On Monday, the Conference Board of Canada released a report on carbon leakage, one of the possible side effects of carbon pricing in Canada.

The report, Tipping the Scales – Assessing Carbon Competitiveness and Leakage Potential for Canada’s Energy Intensive and Trade Exposed Industries (EITEI), assesses the potential size and implications of carbon leakage in Canada.

According to the CBoC, carbon leakage occurs when companies move their operations from Canada to other countries to avoid carbon pricing.  Such moves would result in a loss to Canada’s economy and a shift, not a reduction, in global GHG emissions.

Carlos Murillo, senior research associate at The Conference Board of Canada says carbon leakage has been studied extensively in the European Union and elsewhere.  He adds “Despite growing use of carbon pricing in Canada, little work is publicly available on quantifying the potential for carbon leakage here.”
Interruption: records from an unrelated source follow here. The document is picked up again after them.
/-- FILL_IN_DONE (R129, R132): the missing sectors from the blocks read, poison where one can be neither read nor decoded; a
failure at V3 is repaired (R170); then the DESTAGE record is submitted. A fill read of a partial write (R126) is waited for. -/
def State.fillInDone (s : State) (k : SKey) (cells : List Cell) : State :=
  let x := s.stripe k
  let ns := (s.bolt k.entry).ns
  let s0 := s.toSuccessor k
  let need := s.missingSectors k
  if x.st ≠ .filling ∨ x.fillIn = false ∨ x.live ≠ none ∨ (s.bolt k.entry).st = .zero
    ∨ need.all (fun e => s.fillKnown k cells e.1 e.2) = false ∨ s.fillsOn k then s
  else
    let t := need.foldl (fun u e =>
      match s.fillGot k cells e.1 e.2 with
      | some b => u.fillSector k e.1 e.2 b
      | none =>
        let nb := u.blkNo k e.1 e.2
        ((u.fillSector k e.1 e.2 (poisonBlk (u.fmtOf ns) ns nb)).list ns nb 2).lose k) s0
    let rows := ((need.filter (fun e => s.sectorHome k e.1 e.2 = k)).map (fun e => e.2)).eraseDups
    let fixed := if s.suspect k then [] else rows.filter (fun r => s.badCells k cells r ≠ [])
    let t := if fixed = [] then t else t.jOnce .resync k ((fixed.flatMap (fun r => s.badCells k cells r)).eraseDups)
    let t := t.walkRepairs k cells fixed (fun _ => false)
    let u := t.addCnt 64 Obj.hoopFillReads 0 need.length
    let y := u.stripe k
    let gen := wrapAdd 32 y.gen 1
    let a := u.jAdd (u.destageRec k gen)
    (a.1.putStripe k { y with gen := gen, live := some a.2 }).pageIfFull

end Sys2Proof.Machine
end

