-- ==== Sys2Proof/Machine/Qps.lean ====
section
/-!
DEFINITION. Machine/Qps.lean: queue pairs: frames sent, acknowledgment and retransmission (R237 to R239), congestion
(R218, R219), life cycle (R229 to R231), context cache (R232 to R236), connection admission (R226 to R228).
-/

namespace Sys2Proof.Machine

/-- Bytes of an RoCEv2 frame with `n` bytes after the BTH (R217, R223). -/
def State.frameLen (s : State) (x : Qp) (n : Nat) : Nat :=
  14 + (if x.vlan = 0 then 0 else 4) + (if s.rw Obj.gidType x.gid = 2 then 40 else 20) + 8 + 12 + (n + 3) / 4 * 4 + 4 + 4

/-- The class of a QP's frames (R216). -/
def State.qpClass (s : State) (x : Qp) : Nat :=
  let t := s.rw Obj.dscpTc (x.port * 64 + x.dscp)
  if t = 7 then 0 else t

/-- Sends a frame on a QP: nothing leaves a FENCED one. -/
def State.qpSend (s : State) (q : Nat) (body : FBody) (n : Nat) (grp : Option Nat) (wr : Option (Nat × Nat)) : State :=
  let x := s.qp q
  if x.st = .idle ∨ x.st = .fenced then s
  else
    s.sendFrame { port := x.port, sub := x.sub, cls := s.qpClass x, len := s.frameLen x n, data := true
                  ect := s.rw Obj.ethEcnEnable x.port = 1, qp := some q, host := x.host, grp := grp, wr := wr, body := body }

/-- PSN arithmetic (24 bits). -/
def psnAdd (a n : Nat) : Nat := (a + n) % 16777216
def psnDist (a b : Nat) : Nat := (b + 16777216 - a % 16777216) % 16777216

/-! ### Responder -/

/-- Whether an access of a QP is held: a knot write or trigger not yet placed. -/
def EyeAcc.holds (a : EyeAcc) (q : Nat) : Bool := a.who = .qp q && (a.kind = .knot || a.kind = .trigger) && !a.placed

/-- PSNs of a QP that nothing sent may acknowledge yet: of held knot writes and triggers (R263), of requests whose response is still
to come (R267). -/
def State.unacked (s : State) (q : Nat) : List Nat :=
  (s.net.accs.filter (fun a => a.holds q)).map (fun a => a.psn) ++ ((s.qp q).rsps.filter (fun r => !r.done)).map (fun r => r.psn)

/-- The highest PSN that may be acknowledged: below all of those, and below the expected one. -/
def State.ackable (s : State) (q : Nat) : Nat :=
  let e := (s.qp q).epsn
  psnAdd ((s.unacked q).foldl (fun p n => if psnDist p e < psnDist n e then n else p) e) 16777215

/-- Sends an ACK for what has been accepted and may be acknowledged; what may not stays unacknowledged. -/
def State.sendAck (s : State) (q : Nat) : State :=
  let x := s.qp q
  (s.qpSend q (.ack x.qpn (s.ackable q) 0 x.msn) 4 none none).updQp q (fun y =>
    { y with since := if s.ackable q = psnAdd x.epsn 16777215 then 0 else max 1 x.since })

/-- Sends a NAK with a syndrome at a PSN. -/
def State.sendNak (s : State) (q syndrome psn : Nat) : State :=
  s.qpSend q (.ack (s.qp q).qpn psn syndrome (s.qp q).msn) 4 none none

/-- RNR NAK (R239). -/
def State.sendRnr (s : State) (q psn : Nat) : State :=
  (s.sendNak q (0x20 + s.rw Obj.tpRnrTimer 0) psn).addCnt 64 Obj.tpRnrSent 0 1

/-- Accepts `n` packets at the expected PSN (R237): a coalesced ACK on AckReq or after `tp.ack_coalesce` packets. -/
def State.acceptPsn (s : State) (q n : Nat) (ackReq whole : Bool) : State :=
  let t := s.updQp q (fun x => { x with epsn := psnAdd x.epsn n, nak := false, since := x.since + n, msn := psnAdd x.msn (b2n whole), used := s.clk.ns })
  if ackReq ∨ s.rw Obj.tpAckCoalesce 0 ≤ (t.qp q).since then t.sendAck q else t

/-- Where a packet stands: 0 expected, 1 duplicate, 2 out of sequence. -/
def State.psnOrder (s : State) (q psn : Nat) : Nat :=
  let d := psnDist (s.qp q).epsn psn
  if d = 0 then 0 else if 8388608 ≤ d then 1 else 2

/-- The first out-of-sequence packet gets one NAK, later ones are dropped silently (R237). -/
def State.outOfSeq (s : State) (q : Nat) : State :=
  if (s.qp q).nak then s
  else ((s.sendNak q 0x60 (s.qp q).epsn).updQp q (fun x => { x with nak := true })).addCnt 64 Obj.tpSeqNaks 0 1

/-! ### Life cycle -/

/-- Requests of a QP in the hoop and its reads. -/
def ofQp (q : Nat) : Req → Bool
  | .nvme p _ => p = q
  | _ => false

/-- Releases the RESERVED frames of a write and forgets it (R231); a frame that another command writes as well stays. -/
def State.abandonWrite (s : State) (id : Nat) : State :=
  let f := fun (k : SKey) (sh : Bool) (t : Tbl (Option Frame)) => Tbl.mapRows none (fun col o => match o with
    | some (x : Frame) =>
      if x.owner ≠ id then some x else if s.othersWrite id k col sh then some { x with owner := 0 } else none
    | none => none) t
  { s with hoop := { s.hoop with
    stripes := Tbl.mapRows {} (fun n (x : Stripe) =>
      ({ x with frames := f (skeyOf n) false x.frames, succ := f (skeyOf n) true x.succ }).tidy) s.hoop.stripes
    writes := s.hoop.writes.filter (fun c => c.id ≠ id), queue := s.hoop.queue.filter (fun c => c ≠ id)
    fills := s.hoop.fills.filter (fun g => g.cmd ≠ id) } }

/-- Abandons writes whose requester satisfies `p`; with `late` only those not yet admitted (R122, R230). -/
def State.abandonWrites (s : State) (p : Req → Bool) (late : Bool) : State :=
  ((s.hoop.writes.filter (fun c => p c.req && (!late || c.ranges.all (fun r => r.st = 0)))).map (fun c => c.id)).foldl
    (fun t id => t.abandonWrite id) s

/-- Abandons reads of a requester. -/
def State.abandonReads (s : State) (p : Req → Bool) : State :=
  { s with hoop := { s.hoop with reads := s.hoop.reads.filter (fun c => !p c.req) } }

/-- A QP leaves ACTIVE for `st` (R229, R230): commands not admitted are discarded; `tp.drain_timeout` of now holds for it. -/
def State.leaveActive (s : State) (q : Nat) (st : QpSt) : State :=
  (s.updQp q (fun x => { x with st := st, leftAt := s.clk.ns, drainMs := s.rw Obj.tpDrainTimeout 0, held := [] })).abandonWrites (ofQp q) true

/-- A QP goes to DRAINING. -/
def State.drainQp (s : State) (q : Nat) : State := if (s.qp q).st = .active then s.leaveActive q .draining else s

/-- Marks the chain requests carried by messages of a QP as over with a status (R270, Table 7-6). -/
def State.wrStatus (s : State) (ms : List TxMsg) (st : Nat) : State :=
  ms.foldl (fun t m => match m.for_ with
    | .wr slot idx => { t with net := { t.net with chains := Tbl.upd {} t.net.chains slot (fun c =>
        { c with flight := updWhere (fun w => w.idx = idx && !w.ended) (fun w => { w with ended := true, status := st }) c.flight }) } }
    | _ => t) s

/-- A QP goes to ERROR (R229, R253): event, host error count, host fence past the limit. -/
def State.errQp (s : State) (q wr : Nat) : State :=
  let x := s.qp q
  if x.st ≠ .active then s
  else
    let h := x.host
    let now := s.clk.ns
    let times := ((Tbl.get [] s.net.errTimes h).filter (fun t => now < t + 1000000000)) ++ [now]
    let a := (s.wrStatus (x.tx ++ x.txq) wr).leaveActive q .error
    let t : State := { a with net := { a.net with errTimes := Tbl.set [] a.net.errTimes h times } }
    let u := (t.addCnt 64 Obj.hostErrors h 1).later (.detect 0x807 6 q 0)
    let limit := s.rw Obj.hostErrLimit h
    if limit ≠ 0 ∧ limit < times.length then u.later (.detect 0x808 5 h 0) else u

/-- Whether a QP has work in flight; a QP in ERROR issues nothing more, so what it never sent is none (R231). -/
def State.qpBusy (s : State) (q : Nat) : Bool :=
  s.hoop.writes.any (fun c => ofQp q c.req) || s.hoop.reads.any (fun c => ofQp q c.req)
    || s.net.accs.any (fun a => a.who = .qp q) || (s.qp q).tx ≠ [] || ((s.qp q).txq ≠ [] && (s.qp q).st ≠ .error)

/-- A CM message to a QP's host (a 256-byte MAD on QP1). -/
def State.sendCm (s : State) (x : Qp) (m : CmOut) : State :=
  s.sendFrame { port := x.port, sub := x.sub, cls := 0, len := s.frameLen x 264, data := true
                ect := s.rw Obj.ethEcnEnable x.port = 1, host := x.host, body := .cm m }

/-- The QPs of a controller. -/
def State.ctrlQps (s : State) (c : Nat) : List Nat :=
  (s.net.qps.filter (fun e => e.2.ctrl = some c)).map (fun e => e.1)
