/-- CHAIN DISARM (R280). -/
def State.chainDisarmReq (s : State) (q : Nat) (k : Pkt) (c : Ceth) : State :=
  let d := s.ceCheck (s.qp q).host c
  let row := c.ckey % 16384
  if d ≠ 0 then s.nakViolation q k.psn row d 0xC4 (c.slot * 16384)
  else if s.rspFull q then (s.sendNak q 0x61 k.psn).errQp q 3
  else
    let slot := (s.eye row).base + c.slot
    let t := s.takeRsp q k .disarm
    if (s.chain slot).st = .empty then t.chainResp q k.psn (slot * 65536)
    else State.disarm slot (t.updChain slot (fun c => { c with waiting := c.waiting ++ [(q, k.psn)] }))

/-- SEND with Immediate: a trigger (R276). -/
def State.sendImm (s : State) (q : Nat) (k : Pkt) (imm len payload : Nat) : State :=
  let slot := imm / 2 ^ 20 % 4096
  let c := s.chain slot
  let host := (s.qp q).host
  let land := c.landKey % 16384
  let cause :=
    if c.st = .empty then 0
    else if imm % 2 ^ 20 ≠ c.tagchk then 8
    else if ¬ (host = c.host ∨ (c.scope = 1 ∧ s.sameGroup host c.host)) then 9
    else if c.landLen < len ∨ (len ≠ 0 ∧ c.landKey = 0) then 10
    else 0
  if cause ≠ 0 then s.nakViolation q k.psn c.eye cause 0x05 0
  else if len = 0 ∨ c.st = .empty then
    let r := s.admitAcc (.qp q) .trigger 16384 0 0 k.psn k.n
    ((r.1.updAcc r.2 (fun a => { a with slot := slot, host := host })).acceptPsn q k.n k.ackReq true).moveAccs (.qp q)
  else
    let d := s.eyeCheck c.landKey c.host 0 c.landOff len true
    if d ≠ 0 then s.nakViolation q k.psn land d 0x05 c.landOff
    else
      let r := s.admitAcc (.qp q) .trigger land c.landOff len k.psn k.n
      match r.1.takeFrames r.2 with
      | none => s.sendRnr q k.psn
      | some t =>
        let u := (t.updAcc r.2 (fun a => { a with slot := slot, host := host })).accData r.2 len payload
        (u.acceptPsn q k.n k.ackReq true).moveAccs (.qp q)

/-- CHAIN_HELD_TRIGGER_START: held triggers start in arrival order (R279). -/
def State.startHeld (s : State) : State :=
  if 512 ≤ s.running then s
  else
    let hs := s.net.chains.filterMap (fun e => e.2.held.map (fun n => (n, e.1)))
    match (sortBy (fun a b => a.1 ≤ b.1) hs).head? with
    | some (_, slot) => s.startChain slot
    | none => s

/-! ### Issue -/

/-- Whether the next work request of a chain may issue (R277); none after one that failed (R279). -/
def State.mayIssue (s : State) (slot : Nat) (ops : List Nat) : Bool :=
  let c := s.chain slot
  let w := s.wrAt slot c.next
  c.st = .running && decide (c.next < c.count) && ops.contains w.op && decide (c.flight.length < 64)
    && c.flight.all (fun f => !f.ended || f.status = 1)
    && (decide (c.flight = []) || !(w.wait || (c.next ≠ 0 && (s.wrAt slot (c.next - 1)).op = 1)))

/-- A work request is issued: in flight, perhaps over at once with a status. -/
def State.issueWr (s : State) (slot : Nat) (ended : Bool) (status : Nat) : State :=
  s.updChain slot (fun c => { c with
    next := c.next + 1, flight := c.flight ++ [{ idx := c.next, ended := ended, status := status }] })

/-- A work request fails its eyelet check at issue (R277): reported as a violation (R268). -/
def State.wrViolation (s : State) (slot row cause off : Nat) : State :=
  (s.violation row (s.chain slot).host cause 0xFFFF (s.wrAt slot (s.chain slot).next).op off).issueWr slot true 2

/-- The accesses a work request holds end (R256). -/
def State.endWrAccs (s : State) (slot wr : Nat) : State :=
  let mine := s.net.accs.filter (fun a => a.who = .chain slot wr)
  mine.foldl (fun t a => (t.dropAcc a.id).rowSettle a.row) s

/-- The next piece of a namespace source, at most 8 MiB (R277). -/
def State.chainRead (s : State) (slot wr : Nat) (a : EyeAcc) (pos : Nat) : State :=
  s.startRead (.chain slot wr) a.ns (a.base + a.off + pos) (min 8388608 (a.len - pos))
Industries that rely on fossil fuels as inputs and that face a lot of global competition are known as emissions-intensive and trade-exposed industries, or EITEIs.  13 EITEIs are identified across Canada including primary industries, such as oil and gas production, mining, and forestry, electric utilities, and various manufacturing industries – including wood, pulp and paper, chemicals, metals, and cement products.

The CBoC says these industries are the most at risk of leakage.  They also account for 10 per cent of the Canadian economy, but have greater significance to Western Canada’s and the Atlantic province’s economies.

EITEIs also account for nearly half of Canada’s energy use and GHG emissions.  Under Canada’s carbon pricing policies, carbon compliance costs for these companies could reach $5 billion.  This could potentially displace $10 billion in economic activity, 50,000 jobs and 19 mega-tonnes of GHG emissions.

Among EITEIs, carbon pricing competitiveness pressures are greatest for the forestry, wood, pulp and paper products and oil and gas industries.  The CBoC says the magnitude of potential carbon leakages is greatest in the primary metals, chemicals, pulp and paper and non-metallic mineral products manufacturing industries, as well as for the least GHG-intensive oil sands projects and for natural gas production.